Other symptoms characteristic of biotin-responsive multiple carboxylase deficiencies, such as rash or alopecia, can occur in children with zinc deficiency or essential fatty acid deficiency. Frequent viral, bacterial, or fungal infections due to immunological dysfunction may occur in multiple carboxylase deficiency. Children with holocarboxylase synthetase deficiency may have metabolic acidosis and large anion gaps with elevated concentrations of lactate in the serum and urine. An amino acid analysis may reveal hyperglycinemia, which is also found in other organic acidemias.
Holocarboxylase synthetase deficiency must be differentiated from the isolated carboxylase deficiencies. Urinary organic acid analysis is useful for differentiating isolated carboxylase deficiencies from the biotin-responsive multiple carboxylase deficiencies (08). Beta-hydroxyisovalerate is the most common urinary metabolite observed in holocarboxylase synthetase deficiency, biotinidase deficiency, and acquired biotin deficiency, but it is also seen in isolated beta-methylcrotonyl-coenzyme A carboxylase deficiency. Elevated concentrations of urinary lactate, methylcitrate and beta-hydroxypropionate, in addition to beta-hydroxyisovalerate and beta-methylcrotonylglycine, are indicative of multiple carboxylase deficiency. The isolated carboxylases are not biotin-responsive, whereas the multiple carboxylase deficiencies are. A trial of biotin is useful in discriminating the disorders. Isolated carboxylase deficiencies can be excluded by demonstrating deficient enzyme activity of one of the three mitochondrial carboxylases in peripheral blood leukocytes (prior to biotin therapy), or in cultured fibroblasts, whereas the activities of the other two carboxylases are normal.
Holocarboxylase synthetase deficiency must be differentiated from biotinidase deficiency (08). The symptoms of holocarboxylase synthetase deficiency and biotinidase deficiency are similar, and, thus, clinical differentiation may be difficult; however, the age of onset of symptoms can be useful in discriminating between these two disorders. Holocarboxylase synthetase deficiency usually manifests before three months of age, whereas biotinidase deficiency usually manifests after three months of age. There are exceptions for both disorders, and age of onset alone is not reliable. Both multiple carboxylase deficiencies are characterized by deficient activities of the mitochondrial carboxylases in peripheral blood leukocytes prior to biotin administration. These activities increase to near-normal or normal after biotin treatment (67). Patients with holocarboxylase synthetase deficiency have deficient carboxylase activities in fibroblasts incubated in medium containing only the biotin contributed by fetal calf serum (low biotin), whereas fibroblasts from patients with biotinidase deficiency have activities within the normal range. The activities of the carboxylases in holocarboxylase synthetase deficiency become near-normal to normal when they are cultured in medium supplemented with biotin (high biotin). Holocarboxylase synthetase deficiency and biotinidase deficiency can be definitively diagnosed by direct enzymatic assay.
Diagnostic workup
Holocarboxylase synthetase deficiency is usually suspected when high concentrations of the metabolites, beta-hydroxyisovalerate, beta-methylcrotonylglycine, beta-hydroxypropionate, methylcitrate, or lactate are found in the urine of a child exhibiting some or all of the above clinical findings. In at least one child, severe ketosis masked the diagnostic metabolites commonly seen in urine from individuals with holocarboxylase synthetase deficiency (12). Prior to biotin treatment, the activities of all three mitochondrial carboxylases are deficient in extracts of the peripheral blood leukocytes. Within days after starting biotin therapy, the carboxylase activities increase to near-normal or normal in these cells. Skin fibroblasts from these patients are deficient in all of the mitochondrial carboxylase activities when the cells are cultured in medium containing low concentrations of biotin. On incubation of these cells in high concentrations of biotin, the carboxylase activities increase to near-normal or normal.

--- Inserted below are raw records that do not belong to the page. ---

/-- DC_CHARGE_LOOP, in mV and mA (14 R450). -/
def execDcChargeLoop (u : Fin 8) (dynamic : Bool) (v i : Nat) (s : State) : Out := run1 (chargeLoop u.val dynamic v i) s

/-- DC_WeldingDetection: the first closes the session (14 R450). -/
def welding (u : Nat) : Pkg → Pkg := inTalk u (fun p0 =>
  let r := u / 2
  let p := stageTo r .welding (if (vgAt p0 r).weld then p0 else v2gClose u p0)
  respond u { pres := some (present p r) } (updVg r (fun v => { v with weld := true }) p))

/-- DC_WELDING_DETECTION (14 R450). -/
def execDcWeldingDetection (u : Fin 8) (s : State) : Out := run1 (welding u.val) s

/-- SessionStop: the session closes, the response goes out, and the TCP connection closes after it (14 R450). -/
def sessionStop (u : Nat) : Pkg → Pkg := inTalk u (fun p =>
  let r := u / 2
  let p1 := respondCode u .ok (stageTo r .stopped (v2gClose u p))
  let p2 := updVp u (fun x => { x with tcp := false, tls := false, proto := false }) p1
  updVg r (fun v => { v with talk := none, owner := none, endC := if (vgAt p r).owner = some u then 8 else v.endC }) p2)

/-- SESSION_STOP (14 R450). -/
def execSessionStop (u : Fin 8) (s : State) : Out := run1 (sessionStop u.val) s

/-- Any other message: FAILED, and the session ends with cause 0x08 (14 R447). -/
def unsupported (u : Nat) : Pkg → Pkg := inTalk u (failEnd u)

/-- UNSUPPORTED_V2G_MESSAGE (14 R447). -/
def execUnsupportedV2gMessage (u : Fin 8) (s : State) : Out := run1 (unsupported u.val) s

/-- The owning port has had no valid request for 2 s, or its TCP connection closes: cause 0x0A (14 R452). -/
def v2gLost (r : Nat) (closed : Bool) (p : Pkg) : Pkg :=
  match (vgAt p r).owner with
  | none => match (vgAt p r).talk with
    | some u => if closed then tcpEnd u p else p
    | none => p
  | some u =>
    if !awake p then p
    else if closed then endV2g r 0xA (tcpEnd u p)
    else if due p ((vgAt p r).reqAt + 2000000000) then endV2g r 0xA p
    else p

/-- V2G_LINK_LOST (14 R452). -/
def execV2gLinkLost (r : Fin 4) (tcpClosed : Bool) (s : State) : Out := run1 (v2gLost r.val tcpClosed) s

end Sys2Proof.Machine
end

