/-- Power-line slots, SACKs and their time-out, received frames, beacons, status, routes and host frames (R479, R483,
R484, R485, R486, R487, R488, R490, R491, R492, R493). -/
def Obligations.PowerLineFramesAreSentAcknowledgedAndDelivered : Prop :=
∀ (s : State) (k : Fin 4), let x := plAt s.m k.val
  (∀ i slot period : Nat, pfAt x i = none → exec (.contentionSlot k i slot period) s = .next s) ∧
  (∀ (i slot period : Nat) (f : PFrame), pfAt x i = some f →
    plcUp s.m k.val = false ∨ f.sent = true ∨ f.hop = 0 ∨ slotStart s.m x slot period = none ∨ inWindow f.prio slot = false →
    exec (.contentionSlot k i slot period) s = .next s) ∧
  (∀ (i slot period start : Nat) (f : PFrame), pfAt x i = some f → plcUp s.m k.val = true → f.sent = false → f.hop ≠ 0 →
    slotStart s.m x slot period = some start → inWindow f.prio slot = true →
    (f.dst ≠ 0x3FF → Does (.contentionSlot k i slot period) s
      (updPl k.val (fun x => { x with queue := upd x.queue i (fun f => { f with sent := true }) }) (plcStart k.val start f s.m))) ∧
    (f.dst = 0x3FF → f.copies ≥ 2 → Does (.contentionSlot k i slot period) s
      (updPl k.val (fun x => { x with queue := upd x.queue i (fun f => { f with copies := f.copies - 1 }) }) (plcStart k.val start f s.m))) ∧
    (f.dst = 0x3FF → f.copies ≤ 1 → f.host = false → Does (.contentionSlot k i slot period) s
      (updPl k.val (fun x => { x with queue := x.queue.eraseIdx i }) (plcStart k.val start f s.m)))) ∧
  (∀ (i missing : Nat) (f : PFrame) (sacked : Bool) (p : Pkg), let q := updPn k.val f.hop (fun y => { y with acks := cap 16 (sacked :: y.acks) }) p
    (7 ≤ f.tries → retry k.val i f missing sacked p = frameFailed k.val i f q) ∧
    (f.tries < 7 → retry k.val i f missing sacked p = updPl k.val (fun x => { x with retx := inc16 x.retx, queue := upd x.queue i (fun f =>
      { f with sent := false, tries := f.tries + 1, segmap := missing, mode := f.mode.robust }) }) q)) ∧
  (∀ a : SackIn, headIn x a.head = none ∨
      (∃ h, headIn x a.head = some h ∧ (sackedFrame x h = none ∨ awake s.m = false ∨ h.type ≠ 2 ∨ h.hopD ≠ 0)) →
    exec (.sack k a) s = .next s) ∧
  (∀ (a : SackIn) (h : PHead) (i : Nat), headIn x a.head = some h → sackedFrame x h = some i → awake s.m = true → h.type = 2 → h.hopD = 0 →
    (segOf a.seg = none → Does (.sack k a) s (updPl k.val (fun x => { x with segBad := inc8 x.segBad }) s.m)) ∧
    (∀ g, segOf a.seg = some g → Does (.sack k a) s (sackRead k.val i h g.2 s.m))) ∧
  (∀ (i : Nat) (h : PHead) (b : List Byte) (p : Pkg), let f := (pfAt (plAt p k.val) i).getD {}
    let read := plcOpen (plAt p k.val).network (plcKey p k.val h.src) h 1 b
    let p1 := updPn k.val h.src (fun y => { y with peerLqi := h.lqi }) p
    let missing := fun d : List Byte => (2 ^ f.nseg - 1) &&& (255 - u8 d 0)
    (read = none → sackRead k.val i h b p = updPl k.val (fun x => { x with authErr := inc8 x.authErr }) p) ∧
    (∀ d, read = some d → missing d = 0 → sackRead k.val i h b p = frameDone k.val i f p1) ∧
    (∀ d, read = some d → missing d ≠ 0 → sackRead k.val i h b p = retry k.val i f (missing d) true p1)) ∧
  (∀ (i : Nat) (f : PFrame), pfAt x i = some f → f.sent = true → awake s.m = true →
    Does (.sackTimeout k i) s (retry k.val i f (2 ^ f.nseg - 1) false s.m)) ∧
  (∀ i : Nat, pfAt x i = none ∨ (∃ f, pfAt x i = some f ∧ f.sent = false) ∨ awake s.m = false → exec (.sackTimeout k i) s = .next s) ∧
  (∀ f : PlcIn, x.cfgd = false → exec (.plcFrameReceived k f) s = .next s) ∧
  (∀ f : PlcIn, x.cfgd = true →
    let p := updPl k.val (fun x => { x with impulse := satAdd 255 x.impulse (f.head.impulse + sumN (f.segs.map (·.impulse))) }) s.m
    let q := holdMedium k.val (p.clk + sackTime x.band) p
    let bad := (f.segs.filter (fun g => (segOf g).isNone)).length
    (segOf f.head = none → Does (.plcFrameReceived k f) s (updPl k.val (fun x => { x with segBad := inc8 x.segBad }) p)) ∧
    (segOf f.head ≠ none → awake s.m = false ∨ headIn x f.head = none → Does (.plcFrameReceived k f) s q) ∧
    (∀ h, segOf f.head ≠ none → headIn x f.head = some h → (h.hopD ≠ 0 ∧ h.hopD ≠ 0x3FF) ∨ inR 1 8 h.nseg = false ∨ [1, 3, 4].contains h.type = false →
      Does (.plcFrameReceived k f) s q) ∧
    (∀ h, segOf f.head ≠ none → awake s.m = true → headIn x f.head = some h → h.hopD = 0 ∨ h.hopD = 0x3FF → inR 1 8 h.nseg = true →
      [1, 3, 4].contains h.type = true →
      Does (.plcFrameReceived k f) s (plcHeld k.val h f (updPl k.val (fun x => { x with segBad := satAdd 255 x.segBad bad }) q)))) ∧
  (∀ (h : PHead) (f : PlcIn) (b : List Byte) (p : Pkg), let y := plAt p k.val
    let p1 := updPl k.val (fun x => { x with holds := x.holds.filter (fun y => !(y.src == h.src && y.seq == h.seq)) }) p
    let known := y.table.any (fun n => n.id == h.src)
    let read := plcOpen y.network (plcKey p k.val h.src) h f.len b
    (read = none ∨ known = false → plcWhole k.val h f b p = updPl k.val (fun x => { x with authErr := inc8 x.authErr }) p1) ∧
    (∀ d, read = some d → known = true → (pnAt y h.src).rxDone.contains h.seq = true → h.dst = 0x3FF →
      plcWhole k.val h f b p = updPl k.val (fun x => { x with dup := inc8 x.dup }) p1) ∧
    (∀ d, read = some d → known = true → (pnAt y h.src).rxDone.contains h.seq = false → (pnAt y h.src).rxHigh = none → h.dst ≠ 0x3FF →
      plcWhole k.val h f b p = sendSack k.val h.hopS h.seq (2 ^ h.nseg - 1) (plcDeliver k.val h f d (nodeHeard k.val h f p1)))) ∧
  (∀ src seq : Nat, Does (.segmentHoldExpiry k src seq) s (updPl k.val (fun x => { x with
    holds := x.holds.filter (fun y => !(y.src == src && y.seq == seq && due s.m (y.since + 2000000000))) }) s.m)) ∧
  (plcUp s.m k.val = false ∨ (∃ t, x.beacon = some t ∧ due s.m (t + 10000000000) = false) → exec (.beaconSend k) s = .next s) ∧
  (plcUp s.m k.val = true → x.beacon = none ∨ (∃ t, x.beacon = some t ∧ due s.m (t + 10000000000) = true) →
    Does (.beaconSend k) s (plcQueue k.val .beacon 1 0x3FF
      ((x.nodes.filter (fun n => n.heard.isSome)).take 60 |>.map (fun n => toBe 2 n.id ++ [byte n.lqi, byte (shareOf n)])).flatten false
      (updPl k.val (fun x => { x with beacon := some s.m.clk }) s.m))) ∧
  (plcUp s.m k.val = false → exec (.plcStatusSend k) s = .next s) ∧
  (plcUp s.m k.val = true → Does (.plcStatusSend k) s (x.table.foldl (fun p n => match n.role with
    | .legacy r => statusTo k.val n r p
    | .aux => p) s.m)) ∧
  (∀ (node t : Nat), (pnAt x node).used = some t → tatting x = true → due s.m (t + 300000000000) = true → Does (.plcRouteExpiry k node) s
    (updPn k.val node (fun y => { y with used := none, hops := 0, rep1 := 0, rep0 := 0, cost := 0xFFFF }) s.m)) ∧
  (∀ node : Nat, (pnAt x node).used = none ∨ tatting x = false → exec (.plcRouteExpiry k node) s = .next s) ∧
  (∀ v : Nat, fld v 26 22 > 16 → exec (.plnTxGo k v) s = .next s) ∧
  (∀ v : Nat, fld v 26 22 ≤ 16 → let p := updPl k.val (fun x => { x with txPrio := fld v 30 29, txLen := fld v 26 22, txDst := fld v 9 0 }) s.m
    (tb v 31 = false → Does (.plnTxGo k v) s p) ∧
    (tb v 31 = true → x.txRes = .queued → Does (.plnTxGo k v) s (updPl k.val (fun x => { x with txRef := inc8 x.txRef }) p)) ∧
    (tb v 31 = true → x.txRes ≠ .queued → fld v 9 0 ≠ 0x3FF → x.table.any (fun n => n.id == fld v 9 0) = false →
      Does (.plnTxGo k v) s (updPl k.val (fun x => { x with txRes := .failed }) p)) ∧
    (tb v 31 = true → x.txRes ≠ .queued → fld v 9 0 = 0x3FF ∨ x.table.any (fun n => n.id == fld v 9 0) = true →
      Does (.plnTxGo k v) s (plcSend k.val (fld v 30 29) (fld v 9 0) ([3, 0, 0, 0] ++ ((x.txD.map (toLe 4)).flatten.take (fld v 26 22))) true
        (updPl k.val (fun x => { x with txRes := .queued }) p))))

Definitive diagnosis requires the demonstration of deficient activity of holocarboxylase synthetase in peripheral blood leukocytes or skin fibroblasts (10). These assays are complicated and require that appropriate tissues be sent to specific laboratories that have experience measuring this enzyme activity. A simple assay of the activity of the first partial reaction in the holocarboxylase synthetase reaction has been developed. This activity was deficient in all of those patients previously shown to have synthetase deficiency (43), so that this assay allows more rapid confirmation of the diagnosis of this disorder. In addition, the diagnosis can be made using a sensitive method based on the incorporation of tritiated biotin into the apocarboxyl carrier protein, a subunit of acetyl CoA carboxylase from E coli (69).
Management
Immediate treatment of infants with holocarboxylase synthetase deficiency should consist of adequate hydration, especially if dehydration is evident. Large quantities of parenteral fluids facilitate the excretion of the abnormal organic acids. Adequate nutrition is essential. In addition, protein may have to be restricted because the specific branched-chain amino acids are a source of organic acids; the protein is a source of nitrogen, and this will contribute to hyperammonemia. Protein restriction is not necessary once the child is stable and is on biotin therapy. Because inadequate caloric intake can result in tissue breakdown and endogenous protein degradation, it is imperative to supply sufficient calories in the form of parenteral glucose or oral polysaccharides. Severe acidosis may require bicarbonate supplementation in addition to hydration.
The mainstay of treatment for holocarboxylase synthetase deficiency is oral biotin supplementation. The clinical and biochemical abnormalities have improved in most patients following oral administration of 10 mg of biotin per day. However, one child has required 40 mg of biotin a day; a second child with one of the highest Michaelis constant values of biotin continued to excrete abnormal organic acids even when treated with 60 to 80 mg of biotin a day (09). Biotin treatment is lifelong. Several children in Thailand were successfully treated with only 1.2 mg of biotin a day (73). Effective low-dose therapy may depend on the individual’s specific genotype. To determine the biotin requirement of the patient, both the urinary excretion of abnormal organic acids and the degree of normalization of carboxylase activities in peripheral blood leukocytes should be monitored. Enzyme activities should achieve near-normal or normal levels when biotin therapy is appropriate. Because of differences in the Michaelis constant values of biotin for the synthetase in these patients, the quantity of biotin required must be determined on an individual basis. If biotin treatment is delayed, many of the neurologic abnormalities fail to improve.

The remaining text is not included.